In the years since I left the army I have depended greatly on Christian Radio to keep my head straight and clear of the garbage on TV. I am particularly enamored of the classic long-running radio drama called Unshackled, and I often wonder if an account of my own disturbed adolescence and subsequent life in Christ could be as enthralling and inspirational to others as those radio dramas are to me.
As a military history buff I am also an avid reader of war stories, even though they often disturb and sadden me, but I find most of the stories written by professional journalists repugnant. I must admit that I harbor a prejudice against journalists in general. I know that there is a public prejudice against lawyers, and I live with that knowing that so many of us have earned the publics disdain, and I feel that our contemporary journalists are doing the same. They seem to me for the most part to consider themselves members of the intellectually elite and entitled to impose their politically correct opinions upon the public by any means available, including lies and distortions. Most have never served in the military and would never interrupt their lives and subject themselves to the discipline, sacrifices, and hardships that might entail, but nevertheless they are convinced that their opinions are vastly superior to those of any military leader or professional.

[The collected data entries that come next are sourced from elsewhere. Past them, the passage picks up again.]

-- ==== Sys2Proof/Machine/MemoryEvents.lean ====
section
/-! DEFINITION. The events of the memory system: Quay windows and returns, the gather unit, writes performed, atomics and
reductions at their homes, page walks (spec/09 R172 to R175, spec/12 R233, R245 to R247, R315, R329, R366). -/

namespace Sys2Proof.Machine

/-! ### Loads that return -/

/-- The cells of a line filled in one thread's load. -/
def LoadThread.fill (t : LoadThread) (line : Nat) (byte : Nat → Byte) (tagged : List Nat) : LoadThread :=
  let here := t.cells.any (fun c => c.1 / 128 == line)
  { t with
    cells := t.cells.map (fun c => if c.1 / 128 = line && c.2.isNone then (c.1, some (byte c.1)) else c)
    tag := t.tag || (here && t.mayTag && t.cells.all (fun c => tagged.contains (c.1 / 16))) }

/-- Every byte of a thread's load is there. -/
def LoadThread.ready (t : LoadThread) : Bool := t.cells.all (fun c => c.2.isSome)

/-- The value that a thread's load writes (R49, R349). -/
def LoadThread.value (t : LoadThread) (f : LoadForm) : Nat :=
  writeLoad f (halfOf t.half (leNat (t.cells.map (fun c => c.2.getD 0#8))))

/-- A thread's load lands in its destination slices, or in its uniform register (R48, R52). -/
def State.landLoad (s : State) (l : LoadOp) (t : LoadThread) : State :=
  let v := t.value l.form
  match l.uni with
  | some (k, sh) => s.updWarp l.team l.warp (fun w => w.setUniIn sh k.toNat (v % 2 ^ 32))
  | none => s.updThread l.team l.warp t.thread (fun th => th.land l.id t.start (l.form.dw / 4) v t.tag)

/-- The threads of a load that a mask names. -/
def LoadOp.masked (l : LoadOp) (ops : List (Nat × BitVec 32)) (t : LoadThread) : Bool :=
  ops.any (fun q => q.1 == l.id && q.2.getLsbD t.thread)

/-- A line's bytes, as each thread reads them, fill the loads and threads of a core that `ops` names; threads that are whole land,
and traps that waited are taken. -/
def State.fillLoads (s : State) (d c : Nat) (ops : List (Nat × BitVec 32)) (line : Nat) (byte : Origin → Nat → Byte) (tagged : List Nat) :
    State :=
  let mine := (s.core d c).loads.filter (fun l => ops.any (fun q => q.1 == l.id))
  let filled : List LoadOp := mine.map (fun l =>
    { l with threads := l.threads.map (fun t =>
        if t.done || !l.masked ops t then t else t.fill line (byte ⟨l.team, l.warp, t.thread⟩) tagged) })
  let s := filled.foldl (fun s l => l.threads.foldl (fun s t => if !t.done && t.ready then s.landLoad l t else s) s) s
  let ended : List LoadOp := filled.map (fun l => { l with threads := l.threads.map (fun t => { t with done := t.done || t.ready }) })
  let s := s.updCore d c (fun k => { k with
    loads := k.loads.filterMap (fun l =>
      match ended.find? (fun e => e.id == l.id) with
      | some e => if e.threads.all LoadThread.done then none else some e
      | none => some l) })
  mine.foldl (fun s l => s.settleTraps l.team l.warp) s

/-- The loads and threads of a core that `ops` names may read their bytes of a line: its home can be reached (R10), and what they
must follow is performed. -/
def State.mayFill (s : State) (d c : Nat) (ops : List (Nat × BitVec 32)) (line : Nat) : Bool :=
  s.linked d (homeOf (line * 128)) && (s.core d c).loads.all (fun l => l.threads.all (fun t =>
    t.done || !l.masked ops t || t.cells.all (fun x =>
      x.1 / 128 != line || x.2.isSome || s.readFree ⟨l.team, l.warp, t.thread⟩ l.id x.1)))

/-- The warp of a store has issued nothing since (R234, log 50). -/
def State.still (s : State) (x : OldByte) : Bool := Tbl.look (warpKey x.by_.team x.by_.warp) s.lastIssue == some x.inst

/-- The byte that a store by another thread replaced, where its warp has issued nothing since (R234, log 50). -/
def State.oldByte (s : State) (o : Origin) (a : Nat) : Option Byte :=
  (s.olds.find? (fun x => x.addr == a && x.by_ != o && s.still x)).map OldByte.byte

/-- The 128 bytes of a line at its home. -/
def State.lineBytes (s : State) (line : Nat) : List Byte := s.physRead (line * 128) 128

/-- The tagged units of a line at its home. -/
def State.lineTags (s : State) (line : Nat) : List Nat :=
  ((List.range 8).map (fun i => line * 8 + i)).filter (fun u => s.unitTag (u * 16))

/-- Lines of L1 (R175). -/
def l1Size : Nat := 1024

/-- A core's copy of a line. -/
def Core.line? (c : Core) (line : Nat) : Option CacheLine := c.l1.find? (fun x => x.at_.line == line)

/-- QUAY_WINDOW_CLOSE (R173): the entry's window closes and its request leaves the core; a store entry leaves the Quay. A load entry
waits until the earlier store entries of its line have been sent. -/
def execQuayWindowClose (die core entry : Nat) (s : State) : Host.Outcome State Fault Refusal :=
  match (s.core die core).quay.find? (fun e => e.id == entry && !e.sent) with
  | none => s.noEvent
  | some e =>
    if e.store then
      let s := s.countReq die e.at_
      let s := s.updCore die core (fun k => { k with quay := k.quay.filter (fun x => x.id != entry) })
      .next { s with writes := s.writes ++ [⟨e.id, e.at_, die, core, e.bytes, e.tagged, []⟩] }
    else if (s.core die core).quay.any (fun o => o.store && o.at_.line == e.at_.line && o.id < e.id) then s.noEvent
    else
      let hit := ((s.core die core).line? e.at_.line).isSome
      let s := if hit then s else s.countReq die e.at_
      .next (s.updCore die core (fun k => { k with quay := mapIf (fun x => x.id == entry) (fun x => { x with sent := true }) k.quay }))

/-- Distinct bytes of a line that the loads of an entry want. -/
def wantedBytes (loads : List LoadOp) (ops : List (Nat × BitVec 32)) (line : Nat) : Nat :=
  ((loads.flatMap (fun l => (l.threads.filter (l.masked ops)).flatMap (fun t =>
    (t.cells.map Prod.fst).filter (fun a => a / 128 == line)))).eraseDups).length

I recently read a Vietnam war story, A Rumor of War, by Phillip Caputo, that did indeed sadden and disturb me, just as the author intended it to do. Although Mr. Caputo has since become a journalist, he in no wise conforms to my disparaging assessment of journalists in general. He opted for a military career as a young man and became a dedicated and capable Marine officer and experienced intense and protracted combat in an unpopular and frustrating war under the worst tropical terrain and weather conditions imaginable. Certainly no one who has experienced war would glorify it, and no one hates wars and the causes and persons that precipitate them more than those who have fought in them, but yet in spite of all our prayers and aspirations war is always with us or threatening us, just as Jesus Christ said it would two thousand years ago. Phillip Caputo seems to attribute the Vietnam conflicts horrors, incredible cruelty, and the moral degradation it imposed upon him to the U.S. government, the Marine Corps and military leaders, and Vietnamese corruption. In doing so he follows a pattern set by many observers and participants in the Vietnam conflict and some of our previous wars as well. I find a stark contrast to this in the writings of Oliver North, who also distinguished himself in combat as a Marine infantry platoon leader in Vietnam, and later went on to become a military aide to the Reagan administration. Like Caputo, his military career was compromised by the very government and leaders to whom he had devoted his allegiance, but North continues to revere and respect his country and the Marine Corps in which he feels he was privileged to serve. I find the contrast thought-provoking.